Clinical Research Unit, Tata Translational Cancer Research Centre, Tata Medical Center, 14 Major Arterial Road (East-West), Newtown, Rajarhat, Kolkata, West Bengal, 700160, India.

Published: January 2024

AI Article Synopsis

  • Pediatric acute lymphoblastic leukemia (ALL) has a high cure rate of about 90% in developed countries, with treatment involving 6-8 months of intensive chemotherapy followed by 24 months of maintenance therapy using drugs like 6-mercaptopurine (6MP) and methotrexate (MTX).
  • The goal of maintenance therapy is to administer the highest tolerated doses of these medications, requiring regular monitoring and adjustments based on individual patient tolerance and blood counts.
  • Challenges in treatment adherence and drug tolerance can lead to poor outcomes, emphasizing the need for careful management and monitoring to minimize interruptions and optimize dosing, particularly in the Indian healthcare context.

Article Abstract

Cure rates in pediatric acute lymphoblastic leukemia (ALL) currently approach 90% in the developed world. Treatment involves 6-8 mo of intensive multi-drug chemotherapy followed by 24 mo of maintenance treatment (ALL-MT).
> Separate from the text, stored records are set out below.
-- ==== Sys2Proof/Machine/State.lean ====
section
/-! DEFINITION. The state of the module as plain data: the cores and their registers, storage, counters, engines, contexts,
launches, sessions, power and hibernation, and the machine right after reset. -/

namespace Sys2Proof.Machine

/-- Who raises it: nobody. The manual gives every stop of a core as a trap, an event or a wait, and each is a next state. -/
inductive Fault
  deriving DecidableEq, Repr

/-- Why an instruction has no meaning. -/
inductive Refusal where
  /-- Raised by the dispatcher for an instruction that has no meaning yet; safe, nothing is claimed about it. -/
  | notModelled (mnemonic : String)
  deriving DecidableEq, Repr

/-- The causes of spec/25 R330. -/
inductive Cause where
  | illegal | bundle | priv | qovf | qunf | stream | page | prot | align | race | watchcap | bank | park | spawnbusy
  | diverge | fmt | negvar | detread | counter | cbfit | cbdup | cbmiss | cbtime | collabort | poison | softerr
  | screen | user | preempt | power | savepoison | grace | killed
  deriving DecidableEq, Repr

/-- A trap: its cause, its detail code and its two detail words (spec/25 R327, R330), and for a translation fault what the
access did, as the fresh walk of R345 asks it again: 1 a write, 2 a fetch, 4 a presence operation. -/
structure Trap where
  cause  : Cause
  detail : Nat := 0
  w0     : W64 := 0
  w1     : W64 := 0
  acc    : Nat := 0
  deriving DecidableEq, Repr

/-- A moment register: the means and the variances of 64 lanes (spec/19). -/
structure Moment where
  mean : Lanes
  var  : Lanes
  deriving DecidableEq, Repr

/-- An offset register (spec/17 R237). -/
structure Oreg where
  addr   : BitVec 21
  stride : W64
  deriving DecidableEq, Repr

/-- A stream descriptor register, field by field (spec/15 R220). -/
structure Sd where
  cursor : Nat
  qn     : Nat
  bound  : Bool
  loaded : Bool
  write  : Bool
  sx     : Bool
  esize  : Nat
  str    : Vector W64 4
  cnt    : Vector W32 4
  base   : W64
  deriving DecidableEq, Repr

/-- The stream state of one descriptor that a restart image holds (spec/03 R40). -/
structure SdState where
  cursor : Nat
  qn     : Nat
  bound  : Bool
  loaded : Bool
  deriving DecidableEq, Repr

/-- An entry pushed to a write stream and not yet written (spec/15 R224, R225): the q register, the byte writes by raw
address, and whether the take that pushed it has committed. -/
structure Pushed where
  q         : Nat
  writes    : List (Nat × Byte)
  committed : Bool
  deriving DecidableEq, Repr

/-- A loop being captured or replayed: the LOOP bundle's address, the length in bundles, the trip-count register and the
bundles captured so far by position (spec/11 R141). -/
structure Loop where
  head : W64
  len  : Nat
  xt   : BitVec 5
  body : List (Nat × BitVec 128)
  deriving DecidableEq, Repr

/-- The loop state of a restart image (spec/03 R40). -/
structure LoopImage where
  head  : W64
  len   : Nat
  xt    : BitVec 5
  pos   : Nat
  count : W64
  deriving DecidableEq, Repr

/-- The restart image of a take (spec/03 R40). -/
structure Image where
  o    : Vector Oreg 8
  sd   : Vector SdState 16
  loop : Option LoopImage
  deriving DecidableEq, Repr

/-- The take in force: the watched lines it has logged, the watched bytes it has written and not yet published, the
poisoned units its whole writes have cleared, the units that its copies poison with it, the granules whose FULL setting is held with it, the cores it has reserved,
the rows it will free, whether it has performed an atomic, how often it was discarded by pre-emption and how often
replayed, and its age; `started` says that its first bundle has been dispatched (spec/03 R37-R41, spec/05 R55, spec/07 R85-R89, R103, spec/15 R230, spec/27 R350). -/
structure Take where
  started  : Bool
  log      : List Nat
  overlay  : Store (Option Byte)
  clean    : List Nat
  foul     : List Nat
  full     : List Nat
  spawns   : List Nat
  frees    : List Nat
  atomic   : Bool
  preempts : Nat
  replays  : Nat
  ageStep  : W64
  ageClk   : W64
  deriving DecidableEq, Repr

/-- A valid entry of the supply latch (spec/13 R183). -/
structure Supply where
  addr  : W64
  slot  : Nat
  value : W64
  used  : Bool
  deriving DecidableEq, Repr

/-- A leaf translation held in a cache (spec/05 R59, R63): `base` is the first address it maps, `size` its bytes, `frame`
the device-physical address of the first byte; `mixed` says that it was taken from one of 16 entries of a 64 KiB page that differ (R60). -/
structure Tlb where
  asid  : Nat
  base  : Nat
  size  : Nat
  frame : Nat
  x     : Bool
  own   : Bool
  h     : Bool
  wa    : Bool
  w     : Bool
  mixed : Bool
  deriving DecidableEq, Repr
The cornerstone of ALL-MT is the daily administration of oral 6-mercaptopurine (6MP), a purine analogue. 6MP is combined with weekly oral methotrexate (MTX), an antifolate drug, to augment therapeutic activity. Some protocols include additional chemotherapy drugs (such as vincristine and corticosteroids) during MT. The objective of ALL-MT is to ensure uninterrupted treatment at the highest tolerated doses of 6MP and MTX. This requires periodic adjustments of 6MP and MTX doses throughout treatment. Tolerance is determined through regular clinical assessments and careful monitoring of blood counts. Tolerated drug doses vary widely among patients, influenced by genetic and non-genetic factors, and require individualized dosing. Suboptimal treatment intensity in ALL-MT is associated with inferior outcomes and results from failure to treat at highest tolerated drug doses and/or interruptions in treatment due to non-adherence or toxicity. Management of MT thus requires close supervision to ensure treatment adherence, periodic drug dose modifications, and treatment to tolerance, while minimizing treatment interruptions due to toxicity. The review highlights these challenges and discusses approaches and strategies for the management of MT, focusing on the Indian context.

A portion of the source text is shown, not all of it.